Print exactly the lines below between the line holding "idles (R305). -/" and the line holding "frame (R307). -/", inclusive, and nothing more.

---------- Listed records ----------

/-- SLU_PS_STAT of a pair as it stands (Table 9-13). -/
def Core.psNow (c : Core) (n : Nat) : Word :=
  if !c.pairValid c.mapsNow.p n then 0
  else
    let x := c.pair n
    let b (k : Nat) (v : Bool) : Nat := if v then 2 ^ k else 0
    let holding := (List.range 4).any fun i => x.cond.getD i false && !x.raised.getD i false
    BitVec.ofNat 32 (x.req + b 4 (c.en 8 && x.sel) + x.align * 32 + b 7 x.lead + min 1023 x.skew * 256 + x.cmd * 2 ^ 18 +
      b 21 holding + b 22 x.wtr.isSome + b 23 (x.cond.getD 0 false) + b 24 (x.cond.getD 1 false) + b 25 (x.cond.getD 2 false) +
      b 26 (x.cond.getD 3 false) + b 27 x.offset.isSome + b 28 (c.rsvS.held.contains n))

/-- SLU_PS_STAT as it reads: the pair's state at the last boundary (R313). -/
def Core.psStat (c : Core) (n : Nat) : Word := if c.pairValid c.mapsNow.p n then (c.pair n).shown else 0

/-- SLU_PS_STAT of a pair latched at a boundary. -/
def Core.latchPair (c : Core) (n : Nat) : Core := c.setPair n { c.pair n with shown := c.psNow n }

/-- Every pair of the active plane, and SLU_NPAIR. The pairs of `all` are taken as at a boundary; of the others only what the map
names changes, as at a commit (R285, R295). -/
def Core.pairsFrame (c : Core) (all : Nat → Bool) : Core :=
  let ps := c.pairsOf c.mapsNow.p
  let named := c.namedPairs
  let c := forL ps (fun n c => (if all n then c.pairFrame named n else c.nameAlign named n).latchPair n) c
  let prot := (ps.filter fun n => c.en 8 && (c.pair n).sel).length
  let unal := (ps.filter fun n => (c.pair n).offset.isNone).length
  c.wr (slu 0x204) (BitVec.ofNat 32 (prot + unal * 65536))

/-- Every pair of the active plane at a boundary. -/
def Core.sncpFrame (c : Core) : Core := c.pairsFrame fun _ => true

/-! ## MSP pairs (R297–R303, Table 9-6) -/

/-- The local request as a K1 code, and its channel. -/
def Msp.localReq (x : Msp) (revert : Bool) : Nat × Nat :=
  match x.p.req with
  | 10 => (15, 0) | 9 => (14, 1) | 8 => (14, 0) | 7 => (12, 0) | 6 => (12, 1) | 5 => (10, 0) | 4 => (10, 1) | 3 => (8, 1)
  | 2 => (8, 0) | 1 => (6, 1)
  | _ => if !revert && x.p.next then (1, 1) else (0, 0)

/-- The far request a received K1 stands for. -/
def Msp.far (x : Msp) : Nat :=
  match x.k1.toNat / 16 with
  | 15 => 15 | 14 => 14 | 13 => 12 | 12 => 12 | 11 => 10 | 10 => 10 | 8 => 8 | 6 => 6 | 2 => 2 | 1 => 1 | _ => 0

/-- The governing choice of a bidirectional pair, and what it sends (R301, R302). -/
def Msp.govern (x : Msp) : Msp :=
  let w := x.eff
  let bi := bitOf w 15 && !x.psbf && !x.chMm && !x.modeMm
  let l := x.localReq (bitOf w 16)
  let farCh := x.k1.toNat % 16
  let rr := bi && (decide (l.1 < x.far) || (x.k1.toNat / 16 = 4 && decide (l.1 < 4)))
  let next := if bi && decide (l.1 < x.far) then decide (farCh = 1) else x.p.next
  let k1 := if rr then 32 + farCh else l.1 * 16 + l.2
  let k2 := (if bitOf w 15 then farCh else if l.1 = 15 then 0 else 1) * 16 + (if bitOf w 15 then 5 else 4)
  { x with p := { x.p with next := next }, tx1 := BitVec.ofNat 8 k1, tx2 := BitVec.ofNat 8 k2 }

/-- SLU_MSP_STk. -/
def Msp.stat (x : Msp) (on : Bool) : Word :=
  let b (k : Nat) (v : Bool) : Nat := if v then 2 ^ k else 0
  if !mspV x.eff then 0
  else
    let cnd i := x.p.cond.getD i false
    BitVec.ofNat 32 ((x.localReq (bitOf x.eff 16)).1 + x.far * 16 + b 8 (on && x.p.sel) + b 9 (cnd 0) + b 10 (cnd 1) + b 11 (cnd 2) +
      b 12 (cnd 3) + b 13 x.p.wtr.isSome + b 14 x.psbf + b 15 x.chMm + b 16 x.modeMm + b 17 x.rate + 2 ^ 18 + x.p.cmd * 2 ^ 19)

/-- The status register of an MSP pair, with the pair's change event. -/
def Core.showMsp (c : Core) (k : Nat) : Core :=
  let new := (c.msp k).stat (c.en 8)
  let old := c.rd (slu (0x280 + 4 * k))
  if old = new then c
  else ((c.wr (slu (0x280 + 4 * k)) new).ev (slu (0x408 + 4 * (k / 32))) (bit (k % 32))).ev (slu 0x400) (bit 2)

/-- An event bit of PE_APS_EV on both ports of a pair (Table 9-14). -/
def Core.apsEv (c : Core) (w : Word) (b : Nat) : Core := (c.ev (pe (mspW w) 0x410) (bit b)).ev (pe (mspP w) 0x410) (bit b)

/-- The K1 and K2 that a port in no MSP pair sends: 0 (R152). -/
def Core.plainK (c : Core) (p : Nat) : Core := c.updPort p fun x => { x with tx := { x.tx with k1 := 0, k2 := 0 } }

/-- One MSP pair at a boundary (R299–R303). -/
def Core.mspFrame (c : Core) (k : Nat) : Core :=
  let x := c.msp k
  let w := x.eff
  if !mspV w then c.showMsp k
  else
    let moved := c.en 8 && x.p.next != x.p.sel
    let c := if moved then
        ((((c.cn (slu 0x504) 1).apsEv w 1).protNotice (0xC000 + k) x.p.next x.p.req))
      else c
    let g := mspCfg w
    let rate := c.rateMm w
    let c := if rate = x.rate then c else c.apsEv w 5
    let pt := c.port (mspP w)
    let heard := decide (max 3 (c.gf (pe (mspP w) 0x50) 8 3) ≤ pt.kRun)
    let y := { x with
      p := ({ x.p with sel := x.p.next }.take g (c.mspCond w)).settle g
      rate := rate
      noK := if heard then 0 else x.noK + 1
      chRun := if bitOf w 15 && x.k2.toNat / 16 != x.tx1.toNat % 16 then x.chRun + 1 else 0 }
    let y := y.govern
    let c := c.setMsp k y
    let c := (c.updPort (mspP w) fun p => { p with tx := { p.tx with k1 := y.tx1, k2 := y.tx2 } }).plainK (mspW w)
    c.showMsp k

/-- The ports received from (R299). Where a WPORT changes over, its objects' interpreters change places with those of the other port; an
object of no pair has no second interpreter. -/
def Core.mspPorts (c : Core) : Core :=
  let rx := if c.en 8 then ((List.range 48).filter fun k => mspV (c.msp k).eff && (c.msp k).p.sel).map fun k =>
    (mspW (c.msp k).eff, mspP (c.msp k).eff) else []
  let turned (p : Nat) : Bool := (c.mspRx.any (·.1 = p)) != (rx.any (·.1 = p))
  let paired (p : Nat) : Bool := c.en 8 && (List.range 48).any fun k => mspV (c.msp k).eff && mspW (c.msp k).eff = p
  let c := forL (c.inService.filter fun k => turned (c.portOf (k / 4)) && c.received (k / 4)) (fun k c => c.switchPtr k) c
  { c with mspRx := rx, spare := c.spare.filter fun q => (c.obj q.1).svc && paired (c.portOf (q.1 / 4)) }

/-- A pointer word received on the port of an MSP pair that is not selected, for an object of WPORT (R299). -/
def Core.pointerHeard (c : Core) (o : ObjRef) (other : Bool) (w : BitVec 16) : Core :=
  let p := c.portOf o.idx.val
  if !other then c.pointerReceive o w
  else if c.en 8 && (List.range 48).any (fun k => mspV (c.msp k).eff && mspW (c.msp k).eff = p) then c.pointerOther o w
  else c

/-- Every MSP pair, the ports received from (R299), and MSP_STAGED (R298). -/
def Core.mspFrameAll (c : Core) : Core :=
  let c := (forN 48 (fun k c => c.mspFrame k) c).mspPorts
  let diff := (List.range 48).any fun k => mspV (c.msp k).eff && c.mspStaged k != (c.msp k).eff
  let diff := diff || (List.range 48).any fun k => !mspV (c.msp k).eff && mspV (c.mspStaged k)
  c.sb (slu 0x200) 10 diff

/-- The MSP pair in effect whose PPORT a port is. -/
def Core.mspOf (c : Core) (p : Nat) : Option Nat :=
  (List.range 48).find? fun k => mspV (c.msp k).eff && mspP (c.msp k).eff = p

/-- A K1/K2 pair accepted, shown, and handed to the Sluice (R152, R301, R303). -/
def Core.k1k2Accept (c : Core) (p : Nat) : Core :=
  let old := c.gf (pe p 0x210) 0 16
  let c := c.kAccept p
  let new := c.gf (pe p 0x210) 0 16
  let c := if old = new then c else c.ev (pe p 0x410) 1
  match c.mspOf p with
  | none => c
  | some k =>
    let x := c.msp k
    if (c.port p).kRun < max 3 (c.gf (pe p 0x50) 8 3) then c
    else
      let k1 : Byte := BitVec.ofNat 8 (new % 256)
      let k2 : Byte := BitVec.ofNat 8 (new / 256)
      let mm := k2.getLsbD 3 || (k2.toNat % 8 = 4 && bitOf x.eff 15)
      let c := if mm = x.modeMm then c else c.apsEv x.eff 4
      let y := { x with k1 := k1, k2 := k2, noK := 0, modeMm := mm }
      (c.setMsp k { y with p := y.p.settle (mspCfg y.eff) }.govern).showMsp k

/-- PSBF declared after 12 frames without an accepted value, cleared by one (R303). -/
def Core.psbf (c : Core) (k : Nat) : Core :=
  let x := c.msp k
  let v := if x.psbf then decide (0 < x.noK) else decide (12 ≤ x.noK)
  if mspV x.eff && v != x.psbf then ((c.setMsp k { x with psbf := v }.govern).apsEv x.eff 2).showMsp k else c

/-- CH_MM declared after 400 frames of mismatch, cleared by agreement (R303). -/
def Core.chMm (c : Core) (k : Nat) : Core :=
  let x := c.msp k
  let v := if x.chMm then decide (0 < x.chRun) else decide (400 ≤ x.chRun)
  if mspV x.eff && v != x.chMm then ((c.setMsp k { x with chMm := v }.govern).apsEv x.eff 3).showMsp k else c

/-! ## Hold-off, WTR and changes outside a boundary -/

def Core.pairHoldEnd (c : Core) (n : Nat) (prot sd : Bool) : Core :=
  if c.pairValid c.mapsNow.p n && !c.rsvS.held.contains n then
    c.setPair n ((c.pair n).holdEnd (c.pairCfg n) ((if prot then 2 else 0) + (if sd then 1 else 0)))
  else c
def Core.pairWtrEnd (c : Core) (n : Nat) : Core :=
  if c.pairValid c.mapsNow.p n && !c.rsvS.held.contains n then c.setPair n ((c.pair n).wtrDone (c.pairCfg n)) else c

/-- MSP hold-offs and WTRs that end at a boundary, as SF_HOLDOFF_END and WTR_END do for SNCP pairs (R300). -/
def Core.mspTimers (c : Core) : Core :=
  forN 48 (fun k c =>
    let x := c.msp k
    if mspV x.eff then
      let g := mspCfg x.eff
      let p := ([0, 1, 2, 3].foldl (fun (p : Pair) i => p.holdEnd g i) x.p).wtrDone g
      c.setMsp k { x with p := p }.govern
    else c) c

/-! ## The mate (R305–R311) -/

def Core.role (c : Core) : Nat := c.gf (slu 0x200) 0 3
def Core.mateOn (c : Core) : Bool := c.gb (slu 0x44) 0 && c.en 8
def Core.unit (c : Core) : Bool := c.gb (slu 0x44) 1

/-- A role taken (Table 9-8), with the lanes it idles (R305). -/
def Core.setRole (c : Core) (r : Nat) : Core :=
  if c.role = r then c
  else
    let c := (c.sf (slu 0x200) 0 3 r).ev (slu 0x400) (bit 3)
    let idle := if r = 0 then c.sluS.mateIdle else (r = 1 || r = 2) && !c.gb (slu 0x44) 2
    { c with sluS := { c.sluS with arb := 0, dual := 0, mateIdle := idle, took := if r = 2 then false else c.sluS.took } }

/-- The CRC of a heartbeat is right (Table 9-9). -/
def hbGood (msg : List Byte) : Bool := decide (unle ((msg.drop 60).take 4) = sigOf (msg.take 60))

/-- The fields of a heartbeat message (Table 9-9). -/
def hbOf (msg : List Byte) : Heartbeat :=
  let n (at_ len : Nat) : Nat := unle ((msg.drop at_).take len)
  { role := Fin.ofNat 8 (n 1 1), flags := BitVec.ofNat 8 (n 2 1), frame := BitVec.ofNat 64 (n 4 8), yieldAt := BitVec.ofNat 32 (n 12 4)
    xmapH := BitVec.ofNat 128 (n 16 16), pmapH := BitVec.ofNat 128 (n 32 16) }

/-- A heartbeat received in the running frame (R307). -/
def Core.heartbeatReceive (c : Core) (msg : List Byte) : Core :=
  let h := hbOf msg
  if c.gf (slu 0x44) 4 2 = 0 then c
  else if !hbGood msg then c.cn (slu 0x50C) 1
  else { c with sluS := { c.sluS with hb := some h, lastHb := some h } }

/-- READY of the device (R307). -/
def Core.mateReady (c : Core) : Bool := c.en 7 && c.gb (rsv 0x204) 3 && c.gb (slu 0x200) 6

/-- A heartbeat message (Table 9-9). -/
def Core.heartbeatMsg (c : Core) : List Byte :=
  let f : Nat := (if c.unit then 1 else 0) + (if c.sluS.yieldAt.isSome then 2 else 0) + (if c.mateReady then 4 else 0) +
    (if c.wState = 4 then 8 else 0) + (if c.sealed then 16 else 0) + (if c.gb (slu 0x44) 2 then 32 else 0)
  let body := le 1 1 ++ le 1 c.role ++ le 1 f ++ le 1 0 ++ le 8 c.frame ++ le 4 (c.sluS.yieldAt.getD 0) ++
    le 16 c.sluS.xHash.toNat ++ le 16 c.sluS.pHash.toNat ++ List.replicate 12 0
  body ++ le 4 (sigOf body)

----------

[Solution for this task]
/-- A role taken (Table 9-8), with the lanes it idles (R305). -/
def Core.setRole (c : Core) (r : Nat) : Core :=
  if c.role = r then c
  else
    let c := (c.sf (slu 0x200) 0 3 r).ev (slu 0x400) (bit 3)
    let idle := if r = 0 then c.sluS.mateIdle else (r = 1 || r = 2) && !c.gb (slu 0x44) 2
    { c with sluS := { c.sluS with arb := 0, dual := 0, mateIdle := idle, took := if r = 2 then false else c.sluS.took } }

/-- The CRC of a heartbeat is right (Table 9-9). -/
def hbGood (msg : List Byte) : Bool := decide (unle ((msg.drop 60).take 4) = sigOf (msg.take 60))

/-- The fields of a heartbeat message (Table 9-9). -/
def hbOf (msg : List Byte) : Heartbeat :=
  let n (at_ len : Nat) : Nat := unle ((msg.drop at_).take len)
  { role := Fin.ofNat 8 (n 1 1), flags := BitVec.ofNat 8 (n 2 1), frame := BitVec.ofNat 64 (n 4 8), yieldAt := BitVec.ofNat 32 (n 12 4)
    xmapH := BitVec.ofNat 128 (n 16 16), pmapH := BitVec.ofNat 128 (n 32 16) }

/-- A heartbeat received in the running frame (R307). -/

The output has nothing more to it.